I also picked the cutting-edge stack on purpose (OpenHPC 4 on Rocky 10, which means Warewulf 4), and that’s where I hit most of my surprises. There were a lot of them. They’re all here, because the surprises are the actual education.
Stateless provisioning: the one table you need¶
Two ways to run a node:
| Stateful node (a “pet”) | Stateless node (a “cow”) | |
|---|---|---|
| OS lives on | local disk | one shared image, in RAM |
| After a reboot | whatever drifted onto it persists | guaranteed identical to every node |
| Patch the fleet | touch every machine | update one image, reboot |
| Disk dies | reinstall, reconfigure | irrelevant, there’s no OS disk |
| “Is c573 like c574?” | unanswerable | true by construction |
Why stateless is the only thing that scales
A stateful node installs the OS on local disk. With thousands of nodes that’s unmanageable: they drift apart as patches land unevenly, a dead disk means a reinstall, and “is c573 configured like c574?” becomes genuinely unanswerable. A stateless node has no OS on disk. It PXE-boots a single golden image into RAM and runs from there. Reboot a misbehaving node and it comes back provably identical to every other node. Drift is impossible by construction. You update the cluster by updating one image. This is how large sites stay sane, and it’s the model Sherlock uses. Warewulf builds that image, serves DHCP/TFTP/PXE, and tracks which node gets which image.
How Warewulf 4 thinks: containers and overlays¶
Warewulf 4 is a clean break from the Warewulf 3 most older guides describe. Worth knowing the shape before driving it:
| Warewulf 3 (older guides) | Warewulf 4 (this build) | |
|---|---|---|
| Node image | VNFS chroot tarball | OCI container (same format as Docker) |
| CLI | wwsh, wwvnfs, wwbootstrap |
a single wwctl |
| Services | httpd + dhcpd + tftp |
one warewulfd (+ dnsmasq) |
| Node database | MariaDB | plain files (nodes.conf) |
| Per-node config | “files” | overlays (templated, two kinds) |
The two ideas that matter most in v4 are container images and overlays:
Containers as node images, and the two kinds of overlay
The base image is literally an OCI container you import, customize with wwctl container
exec, then build into the bootable form. Every node boots that same image, so anything
a node needs has to be baked into the container (there’s no disk to install onto later).

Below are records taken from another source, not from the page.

-- ==== Sys2Proof/Machine/Step.lean ====
section
/-! DEFINITION. One step of the machine (log 1), and the machine with one word placed for its next issue. -/
namespace Sys2Proof.Machine

/-- ONE STEP: without power nothing moves before power-on (R390); else the next move. -/
def step (s : State) : Host.Outcome State Fault Refusal :=
  if !s.ctl.power && !s.poweringOn then .fault .powerOff else s.advance

/-- The state with the instruction of an opcode-table row where the next step fetches (log 22): every instruction is one word of 64
bits, the least significant byte first (R21). -/
def State.withFetchWord (s : State) (_nbits w : Nat) : State := s.place w

end Sys2Proof.Machine
end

The per-node bits (its IP, the shared Munge key, slurm.conf) ride in overlays, which
come in two flavors that turn out to matter enormously: system overlays are applied in
the initramfs before the OS starts, and runtime overlays are applied after boot by
a small wwclient agent and refreshed periodically. Put a file in the wrong one and it
arrives at the wrong time. I learned that the hard way (twice).

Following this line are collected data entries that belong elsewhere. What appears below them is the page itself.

-- ==== Sys2Proof/Safety.lean ====
section
/-! DEFINITION. The terms claims use: a run that goes on; when a word of a wave meets no obstacle; what a word that ends leaves
as it was. -/
namespace Sys2Proof.Safety
open Sys2Proof.Machine

/-- A step neither faults nor refuses. -/
def Goes (s : State) : Prop := ∃ t, step s = .next t

/-- A run of `n` steps that goes on. -/
def Runs (n : Nat) (s : State) : Prop := ∃ t, Sys2Proof.core.run n s = .next t

/-- Main memory is in its one canonical form. -/
def Memory.wf (m : List Host.Cell) : Bool := cellWf 0 m

/-! ### A word that meets no obstacle -/

/-- The wave at the focus stands at `pc` of its own program: at the word that holds it, or at its issue address (R132, R136); it is in no
handler (R338). -/
structure At (s : State) (w : Wave) (pc : CodeAddr) : Prop where
  here : s.wave? s.ctl.focus.core s.ctl.focus.slot = some w
  own : w.hnd = none
  addr : w.ownPc = some pc

/-- A word that names what `u` names passes every check that stands before its effect: some lane executes it, HANG is not due
(R143), mode and role allow it (R39), its registers are the wave's (R156), nothing it names has a result pending (R159) or needs
a recipe (R169), the operand latch tells the truth (R158), and nothing of it breaks purity (R102). -/
structure Clear (c : Ctl) (u : Use) (s : State) (w : Wave) (pc : CodeAddr) : Prop where
  pos : At s w pc
  some : execLanes c u.q w (w.activeAt pc) ≠ []
  hang : w.hangArmed = false
  legal : u.illegal = false ∧ u.badBank = false
  mode : u.mode ≤ w.mode
  role : w.role ∈ u.roles
  block : ∀ r ∈ u.vr ++ u.vw ++ u.touch ++ u.named, r < w.vcount
  settled : s.pendOf w (u.guarded c) true = []
  kept : (∀ r ∈ u.vr, w.isDropped r = false) ∧ s.rematReg w (u.guarded c) = none
  latch : ∀ e ∈ (s.quad w.core w.quad).latch, e.slot = w.slot → ∀ i < 32, e.vals.getD i 0 = w.vreg e.reg i
  pure : (s.launch w.launch).pure = false ∨ (u.impure = false ∧ s.strayFetch (s.launch w.launch) pc = false)

/-! ### What a word leaves -/

/-- The word is over: its wave is `v` in `t`, and every active lane stands at the next word, whether or not it executed this one
(R133). -/
structure Went (s : State) (w : Wave) (pc : CodeAddr) (t : State) (v : Wave) : Prop where
  wave : t.wave? w.core w.slot = some v
  lanes : ∀ i < 32, v.lane i = if i ∈ w.activeAt pc then { w.lane i with pc := pc + 8 } else w.lane i

/-- Vector registers are unchanged but for the given ones in the given lanes. -/
def VecKept (w v : Wave) (but : Nat → Nat → Prop) : Prop := ∀ r, ∀ i < 32, ¬ but r i → v.vreg r i = w.vreg r i

/-- Scalar registers are unchanged but for the given ones. -/
def ScalKept (w v : Wave) (but : Nat → Prop) : Prop := ∀ r, ¬ but r → v.sreg r = w.sreg r

/-- Lane and scalar predicates are unchanged. -/
def PredKept (w v : Wave) : Prop := v.preds = w.preds ∧ v.qpreds = w.qpreds

/-- The registers of Table 8-2 that belong to a wave, its groups, granules and outstanding work are unchanged, FSTAT and RNGCTR apart;
HANGCNT and the counters of R154 count every word, and with a word of the wave a SLEEP's deadline is over. -/
structure SpecialKept (w v : Wave) : Prop where
  mode : v.mode = w.mode
  role : v.role = w.role
  mstat : v.mstat = w.mstat
  trap : v.trcause = w.trcause ∧ v.trpc = w.trpc ∧ v.trmask = w.trmask ∧ v.traddr = w.traddr
  hnd : v.hnd = w.hnd
  groups : v.groups = w.groups
  granules : v.base = w.base ∧ v.ext = w.ext ∧ v.dropped = w.dropped
  work : v.ops = w.ops ∧ v.nextOp = w.nextOp ∧ v.cpWords = w.cpWords ∧ v.tlWords = w.tlWords ∧ v.tlFlags = w.tlFlags
  names : v.launch = w.launch ∧ v.tenant = w.tenant ∧ v.wid = w.wid ∧ v.corepl = w.corepl ∧ v.diepl = w.diepl
  waits : v.wake = w.wake ∧ (v.sleepSince = w.sleepSince ∨ v.sleepSince = none) ∧ v.barHold = w.barHold ∧ v.acqxDone = w.acqxDone
  added : v.adj = w.adj
  order : v.paths = w.paths ∧ v.markers = w.markers ∧ v.relTags = w.relTags ∧ v.relScope = w.relScope ∧ v.refusals = w.refusals
  stop : v.stopAsked = w.stopAsked ∧ v.stopped = w.stopped

/-- FSTAT and RNGCTR are unchanged. -/
def FlagsKept (w v : Wave) : Prop := v.fstat = w.fstat ∧ v.rngctr = w.rngctr

/-- No HANG becomes due by one more word without progress (R142, R143). -/
def Calm (s : State) (w : Wave) : Prop :=
  (s.tenant w.tenant).hanglim = 0 ∨ w.hangcnt + 1 ≤ (s.tenant w.tenant).hanglim

/-- Everything outside the wave that an instruction without a memory or service effect could reach is unchanged: memory and its
tables, what launches hold on cores, every other wave, the device's registers, and, where no HANG becomes due, tenants with their registers, launches, time and SEQ. -/
structure RestKept (s t : State) (w : Wave) : Prop where
  calm : Calm s w → t.tasks = s.tasks ∧ t.ctl = s.ctl
  mem : t.mem = s.mem
  ctxs : t.cores.ctxs = s.cores.ctxs
  dev : t.dev = s.dev
  waves : ∀ c k, ¬(c = w.core ∧ k = w.slot) → t.wave? c k = s.wave? c k

/-- A word is over with the effect that leaves the state `s1` and its wave `w1`: in `t` the wave is `v`, each active lane `i` is what
`go i` makes of it, and nothing else differs from `s1` and `w1` but what the booking of a word keeps: pending results and tags
(R139, R159, R167), HANGCNT and the counters (R142, R154), the quadrant with its operand latch (R137, R158). -/
structure Ends (s1 : State) (w1 w : Wave) (pc : CodeAddr) (go : Nat → Lane → Lane) (t : State) (v : Wave) : Prop where
  wave : t.wave? w.core w.slot = some v
  lanes : ∀ i < 32, v.lane i = if i ∈ w.activeAt pc then go i (w1.lane i) else w1.lane i
  regs : v.vregs = w1.vregs ∧ v.sregs = w1.sregs ∧ v.preds = w1.preds ∧ v.qpreds = w1.qpreds
  flags : FlagsKept w1 v
  special : SpecialKept w1 v
  calm : Calm s1 w1 → t.tasks = s1.tasks ∧ t.ctl = s1.ctl
  mem : t.mem = s1.mem
  ctxs : t.cores.ctxs = s1.cores.ctxs
  dev : t.dev = s1.dev
  waves : ∀ c k, ¬(c = w.core ∧ k = w.slot) → t.wave? c k = s1.wave? c k

/-- The same where every active lane goes on to the next word (R133). -/
abbrev Over (s1 : State) (w1 w : Wave) (pc : CodeAddr) (t : State) (v : Wave) : Prop :=
  Ends s1 w1 w pc (fun _ l => { l with pc := pc + 8 }) t v

/-- A word is over that wrote the vector register `d` in `lanes` with `x`, raised the events `fl` of FSTAT and, where `draw` says so,
counted one draw (R199): nothing else is changed. -/
structure WroteVec (s : State) (w : Wave) (pc : CodeAddr) (lanes : List Nat) (d : Nat) (x : Nat → Word) (fl : Flags) (draw : Bool)
    (t : State) (v : Wave) : Prop where
  went : Went s w pc t v
  rest : RestKept s t w
  value : ∀ i ∈ lanes, v.vreg d i = x i
  vec : VecKept w v (fun r i => r = d ∧ i ∈ lanes)
  scal : ScalKept w v (fun _ => False)
  pred : PredKept w v
  special : SpecialKept w v
  flags : v.fstat = w.fstat ||| fl
  drawn : v.rngctr = if draw then w.rngctr + 1 else w.rngctr

/-- A word is over that wrote the scalar register `d` with `x`: nothing else is changed. -/
structure WroteScal (s : State) (w : Wave) (pc : CodeAddr) (d : Nat) (x : Word) (t : State) (v : Wave) : Prop where
  went : Went s w pc t v
  rest : RestKept s t w
  value : v.sreg d = x
  vec : VecKept w v (fun _ _ => False)
  scal : ScalKept w v (fun r => r = d)
  pred : PredKept w v
  special : SpecialKept w v
  flags : FlagsKept w v

/-- The control fields of a word without guards, HOLD, YLD or STALL. -/
def plainCtl : Ctl := ⟨Guard.always, Guard.always, .none, false, 0⟩

/-- The integer types of Table 2-3. -/
def intTypes : List Ty := [.s64, .z64, .s32x2, .z32x2, .s16x4, .z16x4, .s8x8, .z8x8, .s4x16]

/-- The float types of Table 2-3. -/
def floatTypes : List Ty := [.f64, .f32x2, .f16x4, .bf16x4, .e4m3x8, .e5m2x8, .e2m1x16]

/-- The context of a clear word: the wave with its active and executing lanes. -/
def context (c : Ctl) (u : Use) (s : State) (w : Wave) (pc : CodeAddr) : Ex :=
  ⟨s, w, pc, w.activeAt pc, execLanes c u.q w (w.activeAt pc), false⟩

/-! ### What words compute, by shape: control fields, what the word names, destination, and the result from the state, the wave and
the executing lanes -/

/-- What a word leaves in a lane. -/
abbrev InLane (α : Type) := State → Wave → List Nat → Nat → α

/-- An operand of kind V or broadcast in a lane (R26). -/
def operand (w : Wave) (o : VS) (i : Nat) : Word := vsVal (fun r => w.vreg r i) w.sreg o

/-- The ballot of some lanes (R152). -/
def ballot (w : Wave) (lanes : List Nat) (p : Nat) : Word := (maskOf (fun i => lanes.contains i && w.pred p i)).setWidth 64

Building the compute image¶
Import a stock Rocky 10 container and confirm it landed:
$ wwctl container import docker://quay.io/rockylinux/rockylinux:10 rockylinux-10
Copying blob 530d6b37ba46 done
Writing manifest to image destination
info unpack layer: sha256:530d6b37ba46a527ac6dfd8fa14e3b44a6abd963d7ba147d3751a1650febf4b6
$ wwctl container list
IMAGE NAME
----------
rockylinux-10
Then install everything a compute node needs into the container. The base image only has Rocky’s repos, so EPEL, CRB, and OpenHPC have to go in first, same as on the head node:
wwctl container exec rockylinux-10 -- /bin/bash -c '
dnf install -y dnf-plugins-core epel-release
dnf config-manager --set-enabled crb
dnf install -y http://repos.openhpc.community/OpenHPC/4/EL_10/x86_64/ohpc-release-4-1.el10.x86_64.rpm
dnf install -y ohpc-base-compute ohpc-slurm-client openssh-server chrony munge \
kernel iproute NetworkManager nfs-utils
'
Why “into the container” and not “onto the node”
There is no node to install onto yet. The node is diskless. Everything a compute node runs must be baked into the image first. This is the cattle-not-pets discipline made concrete: you never SSH into a node to fix it, you change the image and rebuild.
That dnf line already has two of my surprises hidden in it.
Surprise 1: the kernel installs to the wrong place. Warewulf needs a kernel in the
image’s /boot to serve over PXE. On EL10 the kernel package drops vmlinuz into
/lib/modules, and the /boot-copy step that normally happens via a kernel-install plugin
doesn’t run inside a chroot. So /boot had the initramfs but no kernel:
$ ls /boot # inside the container
initramfs-6.12.0-211.22.1.el10_2.x86_64.img
symvers-6.12.0-211.22.1.el10_2.x86_64.xz
$ find / -xdev -name 'vmlinuz*'
/usr/lib/modules/6.12.0-211.22.1.el10_2.x86_64/vmlinuz
The fix is a one-line copy, done in the container:
wwctl container exec rockylinux-10 -- /bin/bash -c \
'KVER=$(ls /lib/modules); cp /lib/modules/$KVER/vmlinuz /boot/vmlinuz-$KVER'
Surprise 2: nfs-utils isn’t pulled in, which I didn’t discover until much later when
/home refused to mount with a baffling NFS: mount program didn't pass remote address,
even when I mounted by IP. The cause was simply that the image had no mount.nfs helper.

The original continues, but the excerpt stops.